Designing experiments to investigate YDL050C's potential role in stress response requires a systematic approach integrating antibody-based detection with functional assays. Based on genomic fitness data suggesting YDL050C involvement in stress tolerance , implement this experimental framework:
Expression and localization dynamics:
Track YDL050C protein levels and subcellular localization across a time course of stress exposure
Include multiple stress types (oxidative, osmotic, heat shock, chemical toxicity)

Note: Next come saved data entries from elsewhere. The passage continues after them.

-- ==== Sys2Proof/Machine/Image.lean ====
section
/-! DEFINITION. The ephemeris image: header, section table and tables, with the checks of R200 that need no stream (R158
to R175, R193, R199 to R202). -/

namespace Sys2Proof.Machine

/-! ### Failures (R202) -/

/-- A failed check: status, section, entry and field. -/
structure VErr where
  code : Nat
  section_ : Nat
  entry : Nat
  field : Nat
  deriving DecidableEq, Repr

/-- The detail of a failed check. -/
def VErr.detail (e : VErr) : BitVec 64 := BitVec.ofNat 64 (e.section_ + e.entry % 2 ^ 32 * 2 ^ 16 + e.field * 2 ^ 48)

abbrev V (α : Type) := Except VErr α

/-- A check of a field: whether it fails, the status and the field. -/
abbrev Chk := Bool × Nat × Nat

/-- The first check of an entry that fails. -/
def firstBad (sec entry : Nat) : List Chk → V Unit
  | [] => .ok ()
  | (bad, code, fld) :: r => if bad then .error ⟨code, sec, entry, fld⟩ else firstBad sec entry r

/-- Run a check over the elements of a list in order. -/
def eachV {α : Type} (f : Nat → α → V Unit) : Nat → List α → V Unit
  | _, [] => .ok ()
  | i, x :: r => match f i x with
    | .ok _ => eachV f (i + 1) r
    | .error e => .error e

/-! ### The image as bytes -/

/-- The little-endian number of `n` bytes at an offset. -/
def imgNum (b : List Byte) (off n : Nat) : Nat := leNat ((b.drop off).take n)

/-- The first byte of `[lo, hi)` that is not 0. -/
def strayByte (b : List Byte) (lo hi : Nat) : Option Nat :=
  (((b.drop lo).take (hi - lo)).findIdx? (· != 0)).map (lo + ·)

def secHdr : Nat := 0
def secTab : Nat := 0xFE

/-- Bytes of IMAGE_BYTES as the header gives it. -/
def imgBytes (b : List Byte) : Nat := imgNum b 16 4

/-- The header checks, MAGIC and VERSION first (R161, R199, R201). -/
def checkHeader (b : List Byte) : V Unit :=
  let n := imgBytes b
  let flags := imgNum b 23 1
  firstBad secHdr 0
    [(imgNum b 0 4 != 0x4B4D3945, 0x0130, 0), (imgNum b 4 2 != 1, 0x0130, 4), (imgNum b 6 2 == 0, 0x0101, 6),
      (decide (16 < imgNum b 6 2), 0x0103, 6), (n == 0, 0x0101, 16), (n % 64 != 0, 0x0130, 16),
      (decide (n < 384) || decide (268435456 < n), 0x0103, 16), (decide (2 < imgNum b 22 1), 0x0130, 22),
      (decide (4 ≤ flags), 0x0134, 23), (flags % 2 == 0 && imgNum b 24 1 != 0, 0x0134, 24),
      (flags / 2 % 2 == 0 && imgNum b 25 1 != 0, 0x0134, 25), (imgNum b 26 2 != 0, 0x0134, (strayByte b 26 28).getD 26),
      ((strayByte b 44 256).isSome, 0x0134, (strayByte b 44 256).getD 44)]

/-- Both CRCs (R162). -/
def checkCrc (b : List Byte) : V Unit :=
  let head := b.take 36 ++ [0, 0, 0, 0] ++ (b.drop 40).take 216
  firstBad secHdr 0
    [(crc32c head != imgNum b 36 4, 0x0131, 36),
      (crc32c ((b.take (imgBytes b)).drop 256) != imgNum b 40 4, 0x0131, 40)]

/-! ### The section table (R163, R164) -/

/-- Entry bytes and largest count of a section type. -/
def secInfo : Nat → Option (Nat × Nat)
  | 0x01 => some (32, 256)
  | 0x02 => some (16, 64)
  | 0x03 => some (16, 16777216)
  | 0x04 => some (32, 4194304)
  | 0x05 => some (16, 4096)
  | 0x06 => some (16, 256)
  | 0x07 => some (8, 256)
  | 0x08 => some (32, 256)
  | 0x09 => some (4, 4096)
  | 0x0F => some (1, 1048576)
  | _ => none

/-- A section: type, count, offset. -/
structure Sec_ where
  ty : Nat
  count : Nat
  off : Nat
  deriving DecidableEq, Repr

def secBytes (x : Sec_) : Nat := x.count * ((secInfo x.ty).getD (0, 0)).1

/-- The entries of the section table. -/
def sections (b : List Byte) : List Sec_ :=
  (List.range (imgNum b 6 2)).map fun i => ⟨imgNum b (256 + 16 * i) 1, imgNum b (260 + 16 * i) 4, imgNum b (264 + 16 * i) 8⟩

/-- The checks of entry `i` against the entries before it, its reserved bytes first (log 178). -/
def checkSection (b : List Byte) (before : List Sec_) (i : Nat) (x : Sec_) : V Unit :=
  let hit (y : Sec_) : Bool := decide (x.off < y.off + secBytes y) && decide (y.off < x.off + secBytes x)
  firstBad secTab i
    [((strayByte b (257 + 16 * i) (260 + 16 * i)).isSome, 0x0134, (strayByte b (257 + 16 * i) (260 + 16 * i)).getD 0 - (256 + 16 * i)),
      ((secInfo x.ty).isNone || before.any (fun y => y.ty == x.ty), 0x0132, 0), (x.count == 0, 0x0101, 4),
      (decide (((secInfo x.ty).getD (0, 0)).2 < x.count), 0x0103, 4),
      (x.off % 64 != 0 || decide (x.off < 256 + 16 * imgNum b 6 2), 0x0132, 8),
      (decide (imgBytes b < x.off + secBytes x), 0x0103, 8), (before.any hit, 0x0132, 8)]

/-- The section table: every entry, then what is absent (R164, R202). -/
def checkSections (b : List Byte) : V Unit :=
  let l := sections b
  let has (t : Nat) : Bool := l.any fun x => x.ty == t
  match eachV (fun i x => checkSection b (l.take i) i x) 0 l with
  | .error e => .error e
  | .ok _ =>
    if !has 1 || !has 3 || (has 2 && !has 4) then .error ⟨0x0132, secTab, l.length, 0⟩
    else if has 4 && !has 2 then .error ⟨0x0132, secTab, (l.findIdx? (fun x => x.ty == 4)).getD 0, 0⟩
    else .ok ()

/-- Count of a section, 0 where it is absent. -/
def secCount (l : List Sec_) (t : Nat) : Nat := (l.find? fun x => x.ty == t).elim 0 (·.count)

/-- The entries of a section as bytes. -/
def secEntries (b : List Byte) (l : List Sec_) (t : Nat) : List (List Byte) :=
  match l.find? fun x => x.ty == t, secInfo t with
  | some x, some (n, _) => (List.range x.count).map fun i => (b.drop (x.off + n * i)).take n
  | _, _ => []

/-! ### The tables -/

/-- A slot descriptor (R165). -/
structure SlotD where
  first : Nat
  count : Nat
  ns : Nat
  acc : Nat
  width : Nat
  ribbon : Bool
  group : Nat
  deriving DecidableEq, Repr

/-- A stream descriptor (R167). -/
structure StreamD where
  first : Nat
  count : Nat
  staging : Nat
  deriving DecidableEq, Repr

/-- A binding with its indirect flags: an address or a length that names a constant is not resolved yet (R168). -/
structure BindD where
  b : Binding
  vaInd : Bool
  lenInd : Bool
  deriving DecidableEq, Repr

/-- A token (R171). -/
structure TokD where
  initial : Nat
  home : Nat
  indirect : Bool
  remote : Option (Nat × Nat)
  deriving DecidableEq, Repr

/-- A scale slot (R173). -/
structure ScaleD where
  fmt : Nat
  zero : Int
  history : Nat
  margin : Nat
  retry : Nat
  deriving DecidableEq, Repr

/-- An image that has been read. -/
structure Image where
  ephId : BitVec 64
  budget : Nat
  faultMode : Nat
  amax : Option Nat
  report : Option Nat
  latency : Nat
  total : Nat
  slots : List SlotD
  streams : List StreamD
  ops : List Nat
  moves : List Nat
  tokens : List TokD
  phases : List PhaseDef
  scales : List ScaleD
  binds : List BindD
  pool : List (BitVec 32)
  deriving DecidableEq, Repr

def readSlot (e : List Byte) : SlotD :=
  ⟨imgNum e 0 4, imgNum e 4 4, imgNum e 8 2, imgNum e 10 1, imgNum e 11 1, imgNum e 12 1 == 1, imgNum e 13 1⟩

def readStream (e : List Byte) : StreamD := ⟨imgNum e 0 4, imgNum e 4 4, imgNum e 8 2⟩

def readBind (e : List Byte) : BindD :=
  let f := imgNum e 21 1
  ⟨{ va := imgNum e 0 8, len := imgNum e 8 8, pitch := imgNum e 16 4, tier := imgNum e 20 1, writable := f.testBit 0,
     frozen := f.testBit 1, fmt := imgNum e 22 1, scaleBinding := imgNum e 23 1, scaleKind := imgNum e 24 1,
     scaleBlk := imgNum e 25 1 }, f.testBit 2, f.testBit 3⟩

def readTok (e : List Byte) : TokD :=
  let f := imgNum e 5 1
  ⟨imgNum e 0 4, imgNum e 4 1, f.testBit 1, if f.testBit 0 then some (imgNum e 6 2 % 4096, imgNum e 8 2) else none⟩

def readPhase (e : List Byte) : PhaseDef := ⟨imgNum e 0 6, imgNum e 6 1, imgNum e 7 1, imgNum e 8 1⟩

/-- A scale slot; an image that declares no retry limit carries 2 (R104). -/
def readScale (e : List Byte) : ScaleD :=
  let r := imgNum e 4 1
  ⟨imgNum e 0 1, if isIntFmt (imgNum e 0 1) then zeroPoint (imgNum e 0 1) (imgNum e 1 1) else 0, imgNum e 2 1, imgNum e 3 1,
    if r.testBit 7 then r % 4 else 2⟩

/-- Read an image whose section table has passed. -/
def readImage (b : List Byte) : Image :=
  let l := sections b
  let ent := secEntries b l
  let f := imgNum b 23 1
  { ephId := BitVec.ofNat 64 (imgNum b 8 8), budget := imgNum b 20 2, faultMode := imgNum b 22 1,
    amax := if f.testBit 0 then some (imgNum b 24 1) else none,
    report := if f.testBit 1 then some (imgNum b 25 1) else none,
    latency := imgNum b 28 4, total := imgNum b 32 4,
    slots := (ent 1).map readSlot, streams := (ent 2).map readStream,
    ops := (ent 3).map leNat, moves := (ent 4).map leNat, tokens := (ent 5).map readTok,
    phases := (ent 6).map readPhase, scales := (ent 7).map readScale, binds := (ent 8).map readBind,
    pool := (ent 9).map fun e => BitVec.ofNat 32 (leNat e) }

/-- A reserved tail of a table entry. -/
def tail (e : List Byte) (lo : Nat) : Chk := ((strayByte e lo e.length).isSome, 0x0134, (strayByte e lo e.length).getD lo)

/-- SLOTS (R165, R166, R199). -/
def checkSlotD (m : Image) (i : Nat) (e : List Byte) : V Unit :=
  let x := readSlot e
  let g := ((m.slots.take (i + 1)).filter fun y => y.group == x.group).length
  firstBad 1 i
    [(decide (m.ops.length ≤ x.first) || (x.count != 0 && decide (m.ops.length < x.first + x.count)), 0x0103, 0),
      (x.count == 0, 0x0101, 4), (decide (1024 < x.ns), 0x0103, 8), (decide (32 < x.acc), 0x0103, 10),
      (decide (x.width < 124) || decide (128 < x.width), 0x0103, 11), (decide (1 < imgNum e 12 1), 0x0135, 12),
      (x.group != 255 && decide (127 < x.group), 0x0135, 13), (x.group != 255 && decide (32 < g), 0x0103, 13), tail e 14]

/-- STREAMS (R167, R199). -/
def checkStreamD (m : Image) (i : Nat) (e : List Byte) : V Unit :=
  let x := readStream e
  firstBad 2 i
    [(decide (m.moves.length ≤ x.first) || (x.count != 0 && decide (m.moves.length < x.first + x.count)), 0x0103, 0),
      (x.count == 0, 0x0101, 4), (x.staging == 0, 0x0101, 8), tail e 10]

/-- BINDINGS (R168, R169, R175, R201). -/
def checkBindD (m : Image) (i : Nat) (e : List Byte) : V Unit :=
  let x := readBind e
  let b := x.b
  let n := m.binds.length
  firstBad 8 i
    [(x.vaInd && decide (64 ≤ b.va), 0x0134, 0),
      (!x.vaInd && (decide (2 ^ 57 ≤ b.va) || (!x.lenInd && decide (2 ^ 57 < b.va + b.len))), 0x0103, 0),
      (x.lenInd && decide (64 ≤ b.len), 0x0134, 8), (!x.lenInd && b.len == 0, 0x0101, 8),
      (decide (4 < b.tier) || (b.tier == 4 && m.latency == 0), 0x0135, 20), (decide (16 ≤ imgNum e 21 1), 0x0134, 21),
      (b.writable && b.frozen, 0x0135, 21), (decide (15 < b.fmt), 0x0135, 22),
      (b.scaleBinding != 255 && decide (n ≤ b.scaleBinding), 0x0136, 23),
      (decide (6 < b.scaleKind) || (b.scaleKind == 0) != (b.scaleBinding == 255), 0x0135, 24),
      ((b.scaleKind == 1 || b.scaleKind == 2) && decide (3 < b.scaleBlk), 0x0135, 25),
      (!(b.scaleKind == 1 || b.scaleKind == 2) && b.scaleBlk != 0, 0x0134, 25), tail e 26]

/-- Whether the binding that a header field names breaks R170; an unresolved length is checked once it is resolved. -/
def badHeld (m : Image) (b per n : Nat) : Bool := match m.binds[b]? with
  | none => true
  | some x => !x.b.writable || (!x.lenInd && decide (x.b.len < per * n))

/-- R170, between the bindings and the tokens (log 177). -/
def checkHeld (m : Image) : V Unit :=
  firstBad secHdr 0
    [(m.amax.isNone && !m.scales.isEmpty, 0x0136, 23), (m.amax.elim false fun b => badHeld m b 64 m.scales.length, 0x0136, 24),
      (m.report.elim false fun b => badHeld m b 8 m.slots.length, 0x0136, 25)]

/-- TOKENS (R160, R171, R193, R201, R446). -/
def checkTokD (m : Image) (i : Nat) (e : List Byte) : V Unit :=
  let x := readTok e
  let rem := x.remote.isSome
  firstBad 5 i
    [(rem && x.initial != 0, 0x0134, 0), (!rem && x.indirect && decide (64 ≤ x.initial), 0x0134, 0),
      (rem && x.home != 0, 0x0134, 4), (!rem && decide (m.slots.length ≤ x.home), 0x0136, 4),
      (decide (4 ≤ imgNum e 5 1) || (rem && x.indirect), 0x0134, 5), (rem && m.latency == 0, 0x0135, 5),
      ((!rem && imgNum e 6 2 != 0) || decide (4096 ≤ imgNum e 6 2), 0x0134, 6), (!rem && imgNum e 8 2 != 0, 0x0134, 8),
      (decide (4096 ≤ imgNum e 8 2), 0x0103, 8), tail e 10]

/-- SCALE_SLOTS (R173, R175). -/
def checkScaleD (i : Nat) (e : List Byte) : V Unit :=
  let f := imgNum e 0 1
  let r := imgNum e 4 1
  firstBad 7 i
    [(!(decide (f ≤ 1) || (decide (8 ≤ f) && decide (f ≤ 11))), 0x0135, 0), (decide (f ≤ 1) && imgNum e 1 1 != 0, 0x0134, 1),
      (imgNum e 2 1 == 0, 0x0101, 2), (decide (16 < imgNum e 2 1), 0x0103, 2), (decide (3 < imgNum e 3 1), 0x0103, 3),
      (r / 4 % 32 != 0 || (decide (r < 128) && r % 4 != 0), 0x0134, 4), tail e 5]

/-- Run checks one after another. -/
def allV : List (V Unit) → V Unit
  | [] => .ok ()
  | .ok _ :: r => allV r
  | .error e :: _ => .error e

/-- Steps 1 to 4 of R200. -/
def checkTables (b : List Byte) : V Image :=
  match allV [checkHeader b, checkCrc b, checkSections b] with
  | .error e => .error e
  | .ok _ =>
    let m := readImage b
    let ent := secEntries b (sections b)
    match allV
      [eachV (checkSlotD m) 0 (ent 1), eachV (checkStreamD m) 0 (ent 2), eachV (checkBindD m) 0 (ent 8), checkHeld m,
        eachV (checkTokD m) 0 (ent 5), eachV (fun i e => firstBad 6 i [tail e 9]) 0 (ent 6), eachV checkScaleD 0 (ent 7),
        firstBad secHdr 0 [((m.slots.map (·.ns)).sum != m.total, 0x0135, 32)]] with
    | .error e => .error e
    | .ok _ => .ok m

/-- The words of a slot and of a stream. -/
def slotWords (m : Image) (x : SlotD) : List Nat := (m.ops.drop x.first).take x.count
def streamWords (m : Image) (x : StreamD) : List Nat := (m.moves.drop x.first).take x.count

end Sys2Proof.Machine
end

Use quantitative Western blotting and immunofluorescence microscopy
Compare wild-type responses with strains modified in known stress response pathways
Protein interaction dynamics:
Perform co-immunoprecipitation with YDL050C antibodies before and after stress induction
Analyze changes in interaction partners to identify stress-specific associations
Look particularly for interactions with stress response regulators identified in functional genomic screens
Post-translational modification profiling:
Use phospho-specific antibodies alongside general YDL050C antibodies
Implement 2D gel electrophoresis to separate modified forms
Perform immunoprecipitation followed by mass spectrometry to identify stress-induced modifications
Genetic interaction studies:
Functional readouts:
Correlate YDL050C protein levels with cellular phenotypes (growth rate, viability, morphology)
Measure specific stress response outputs (e.g., ROS levels, chaperone induction) while manipulating YDL050C
Use reporter constructs to assess pathway activation in relation to YDL050C protein dynamics
This integrated approach leverages antibody-based detection within a broader experimental framework to determine whether YDL050C functions as a regulator, effector, or modulator of specific stress response pathways, building on insights from genomic fitness data to develop and test mechanistic hypotheses.